-- ==== Sys2Proof/Machine/PieceRequests.lean ====
section
/-! DEFINITION. The requests of the Piece Table Unit and the Edit Unit, and READ PASS (Chapters 1, 2, 3 and 5). -/
namespace Sys2Proof.Machine

/-! ## ANNOUNCE (R5 to R7, R30) -/

/-- The last piece of the order list takes a joined piece behind it (R6). -/
def PieceState.takesJoin : PieceState → Bool
  | .announced | .staged | .entering | .threading | .running => true
  | .free | .tailing | .withdrawing | .aborted | .closed => false

/-- R6 accepts a joined ANNOUNCE. -/
def State.joinAllowed (s : State) : Bool := s.pieces.order.getLast?.any (fun i => (s.piece i).state.takesJoin)

/-- The fields of an ANNOUNCE body (Table 10-6). -/
structure Announcement where
  tag    : Nat
  family : Nat
  joined : Bool
  carry  : MemberSet
  deriving DecidableEq, Repr

/-- An ANNOUNCE body. -/
def parseAnnounce (b : List Byte) : Announcement := ⟨u24 b 0, u8 b 3, u8 b 4 = 1, MemberSet.ofCode (u8 b 5)⟩

/-- The record of an announced piece (R7). -/
def State.announcedPiece (s : State) (a : Announcement) : Piece :=
  { Piece.free with
    state := .announced
    tag := a.tag
    seq := s.pieces.sequence
    family := a.family
    joined := a.joined
    passes := (upTo s.n).map (s.newPass a.family a.carry) }

/-- The announced piece fills slot i and joins the tail of the order list. -/
def State.fillSlot (i : Nat) (a : Announcement) (s : State) : State :=
  { s with pieces := { s.pieces with
    slots := s.pieces.slots.set i (s.announcedPiece a)
    order := s.pieces.order ++ [i]
    sequence := s.pieces.sequence + 1 } }

/-- The Piece Table Unit takes an ANNOUNCE from step 2 of Table 1-3 on. -/
def State.onAnnounce (r : Req) (s : State) : Reply :=
  let a := parseAnnounce r.body
  if s.mfu.mode = .config then .refuse s .mode
  else if a.tag = 0 then .refuse s .badValue
  else if (s.findTag a.tag).isSome then .refuse s .already
  else
    match s.freeSlot with
    | none => .refuse s .full
    | some i =>
      if a.joined && !s.joinAllowed then .refuse s .state
      else
        let clamped := (s.announcedPiece a).passes.any (fun p => p.clamped.any)
        ⟨(s.fillSlot i a).evaluate, if clamped then .clamped else .done, byte1 i ++ byte2 s.pieces.sequence.toNat⟩

/-- ANNOUNCE (R5, R6, R7, R30, R31). -/
def execAnnounce (r : Req) (s : State) : Host.Outcome State Fault Refusal :=
  .next (s.ask .announce r (State.onAnnounce r))

/-! ## STAGE (R8) -/

/-- The piece is staged: every Stand Unit evaluates its next pass (R47). -/
def State.stagePiece (i : Nat) (s : State) : State :=
  (s.modPiece i (fun p => { p with state := .staged })).settle

/-- The Piece Table Unit takes a STAGE. -/
def State.onStage (r : Req) (s : State) : Reply :=
  if s.mfu.mode = .config then .refuse s .mode
  else
    match s.findTag (u24 r.body 0) with
    | none => .refuse s .nosuch
    | some i =>
      match (s.piece i).state with
      | .staged => .refuse s .already
      | .announced => .done (s.stagePiece i).evaluate
      | .free | .entering | .threading | .running | .tailing | .withdrawing | .aborted | .closed => .refuse s .state

/-- STAGE (R8). -/
def execStage (r : Req) (s : State) : Host.Outcome State Fault Refusal := .next (s.ask .stage r (State.onStage r))

/-! ## WITHDRAW (R15, R16) -/

/-- The withdraw count a withdraw gives the piece (R16, R80). -/
def State.countWithdraw (s : State) (i : Nat) : Nat := ((upTo s.n).filter (fun k => (s.pass i k).counts s.mfu.mode)).length

/-- The piece takes its withdraw count: WITHDRAWING, or CLOSED at once where the count is 0 (R16). -/
def State.startWithdraw (i count : Nat) (s : State) : State :=
  if count = 0 then s.closeWithdrawn i else s.modPiece i (fun p => { p with state := .withdrawing, withdrawCount := count })

/-- The spans drop a withdrawn piece: one ARMING or ARMED for it lowers (R118), and none keeps it as next (R115). -/
def State.spansAtWithdraw (i : Nat) (s : State) : State :=
  State.dropNext i { s with spans := s.spans.map (Span.loseCandidate (s.idOf i)) }

/-- The piece in slot i is withdrawn (R16, R80). -/
def State.withdrawPiece (i : Nat) (s : State) : State :=
  let count := s.countWithdraw i
  let s := (upTo s.n).foldl (fun s k => s.withdrawPass k i) s
  let s := s.spansAtWithdraw i
  (s.startWithdraw i count).settle

/-- The order-list successor's joined flag is yes (R15 step 5; log 29). -/
def State.hasJoinedBehind (s : State) (i : Nat) : Bool := (s.successor i).any (fun q => (s.piece q).joined)

/-- The Piece Table Unit takes a WITHDRAW. -/
def State.onWithdraw (r : Req) (s : State) : Reply :=
  if s.mfu.mode = .config then .refuse s .mode
  else
    match s.findTag (u24 r.body 0) with
    | none => .refuse s .nosuch
    | some i =>
      if (s.piece i).state = .withdrawing then .refuse s .already
      else if !(s.piece i).state.waiting then .refuse s .state
      else if s.hasJoinedBehind i then .refuse s .state
      else .done (s.withdrawPiece i).evaluate (byte1 (s.countWithdraw i))

/-- WITHDRAW (R15, R16). -/
def execWithdraw (r : Req) (s : State) : Host.Outcome State Fault Refusal :=
  .next (s.ask .withdraw r (State.onWithdraw r))

/-! ## The family table (R36, R37) -/

/-- The family table position j becomes empty. -/
def State.dropFamily (j : Nat) (s : State) : State :=
  { s with pieces := { s.pieces with family := s.pieces.family.set j none } }

/-- The Piece Table Unit takes a FORGET. -/
def State.onForget (r : Req) (s : State) : Reply :=
  match familyFind s.pieces.family (u8 r.body 0) with
  | none => .refuse s .nosuch
  | some j => .done (s.dropFamily j)

/-- FORGET (R36). -/
def execForget (r : Req) (s : State) : Host.Outcome State Fault Refusal := .next (s.ask .forget r (State.onForget r))

/-- Result fields of READ FAMILY (Table 10-8). -/
def familyBytes (j k : Nat) (e : FamilyEntry) : List Byte :=
  let v := nth1 ⟨⟨0, 0, 0, 0, 0⟩, []⟩ e.stands k
  byte1 j ++ byte1 e.code ++ byte4 e.stamp.toNat ++ baseBytes v.base ++ byte1 v.trims.length ++ trimBytes v.trims

/-- The Piece Table Unit takes a READ FAMILY. -/
def State.onReadFamily (r : Req) (s : State) : Reply :=
  let k := u8 r.body 1
  if k = 0 ∨ s.n < k then .refuse s .badValue
  else
    match familyFind s.pieces.family (u8 r.body 0) with
    | none => .refuse s .nosuch
    | some j =>
      match s.pieces.family.getD j none with
      | none => .refuse s .nosuch
      | some e => .done s (familyBytes j k e)

/-- READ FAMILY (R37). -/
def execReadFamily (r : Req) (s : State) : Host.Outcome State Fault Refusal :=
  .next (s.ask .readFamily r (State.onReadFamily r))

/-! ## EDIT (R89, R90) -/

/-- EDIT: taken at once, or held behind the stop's edit in progress (R89). -/
def execEdit (r : Req) (s : State) : Host.Outcome State Fault Refusal :=
  .next (s.request .edit r (fun s => (s.arriveEdit r).evaluate))

/-! ## READ PIECE and READ PASS (R23, R58) -/

/-- Result fields of READ PIECE (Table 10-8). -/
def State.pieceBytes (s : State) (i : Nat) : List Byte :=
  let p := s.piece i
  byte1 i ++ byte1 p.state.code ++ byte3 p.tag ++ byte2 p.seq.toNat ++ byte1 p.family ++ flagByte p.joined ++
  byte1 p.h ++ byte1 p.t ++ flagClock p.headTime ++ byte1 p.faults.code ++ byte1 p.withdrawCount ++
  flagByte p.reportOwed ++ byte1 (placeIn s.pieces.order i)

/-- The Piece Table Unit takes a READ PIECE, by tag or by slot. -/
def State.onReadPiece (r : Req) (s : State) : Reply :=
  if u8 r.body 0 = 0 then
    match s.findTag (u24 r.body 1) with
    | none => .refuse s .nosuch
    | some i => .done s (s.pieceBytes i)
  else if Config.slotCount ≤ u24 r.body 1 then .refuse s .badValue
  else .done s (s.pieceBytes (u24 r.body 1))

/-- READ PIECE (R23). -/
def execReadPiece (r : Req) (s : State) : Host.Outcome State Fault Refusal :=
  .next (s.ask .readPiece r (State.onReadPiece r))

/-- Result fields of READ PASS (Table 10-8). -/
def State.passBytes (s : State) (i k : Nat) : List Byte :=
  let p := s.pass i k
  byte1 i ++ byte1 k ++ byte1 p.state.code ++ byte2 p.revision.toNat ++ flagRev p.holder ++ flagByte p.confirmed ++
  byte1 p.owed.code ++ baseBytes p.values.base ++ byte1 p.values.trims.length ++ trimPlaces 4 p.values.trims ++
  byte1 p.clamped.code ++ byte1 p.marks.code ++ flagClock p.deadline ++ flagClock p.appliedTime ++
  flagClock p.arrivalTime ++ byte1 (placeIn (s.dueList k) i) ++
  byte1 (bitsNat [(s.stand k).overdue.contains i, (s.stand k).refused.contains i])

/-- The Stand Unit named takes a READ PASS; the Mode and Fault Unit where there is no such stand. -/
def State.onReadPass (r : Req) (s : State) : Reply :=
  let k := u8 r.body 3
  if k = 0 ∨ s.n < k then .refuse s .badValue
  else
    match s.findTag (u24 r.body 0) with
    | none => .refuse s .nosuch
    | some i => .done s (s.passBytes i k)

/-- READ PASS (R58). -/
def execReadPass (r : Req) (s : State) : Host.Outcome State Fault Refusal :=
  .next (s.ask .readPass r (State.onReadPass r))

end Sys2Proof.Machine
end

* * * * *

* **Required action**: Reproduce word for word only the first line of the listing above and each line after it through the line with "let a := parseAnnounce r.body".

* **Solution to the exercise**:
-- ==== Sys2Proof/Machine/PieceRequests.lean ====
section
/-! DEFINITION. The requests of the Piece Table Unit and the Edit Unit, and READ PASS (Chapters 1, 2, 3 and 5). -/
namespace Sys2Proof.Machine

/-! ## ANNOUNCE (R5 to R7, R30) -/

/-- The last piece of the order list takes a joined piece behind it (R6). -/
def PieceState.takesJoin : PieceState → Bool
  | .announced | .staged | .entering | .threading | .running => true
  | .free | .tailing | .withdrawing | .aborted | .closed => false

/-- R6 accepts a joined ANNOUNCE. -/
def State.joinAllowed (s : State) : Bool := s.pieces.order.getLast?.any (fun i => (s.piece i).state.takesJoin)

/-- The fields of an ANNOUNCE body (Table 10-6). -/
structure Announcement where
  tag    : Nat
  family : Nat
  joined : Bool
  carry  : MemberSet
  deriving DecidableEq, Repr

/-- An ANNOUNCE body. -/
def parseAnnounce (b : List Byte) : Announcement := ⟨u24 b 0, u8 b 3, u8 b 4 = 1, MemberSet.ofCode (u8 b 5)⟩

/-- The record of an announced piece (R7). -/
def State.announcedPiece (s : State) (a : Announcement) : Piece :=
  { Piece.free with
    state := .announced
    tag := a.tag
    seq := s.pieces.sequence
    family := a.family
    joined := a.joined
    passes := (upTo s.n).map (s.newPass a.family a.carry) }

/-- The announced piece fills slot i and joins the tail of the order list. -/
def State.fillSlot (i : Nat) (a : Announcement) (s : State) : State :=
  { s with pieces := { s.pieces with
    slots := s.pieces.slots.set i (s.announcedPiece a)
    order := s.pieces.order ++ [i]
    sequence := s.pieces.sequence + 1 } }

/-- The Piece Table Unit takes an ANNOUNCE from step 2 of Table 1-3 on. -/
def State.onAnnounce (r : Req) (s : State) : Reply :=
  let a := parseAnnounce r.body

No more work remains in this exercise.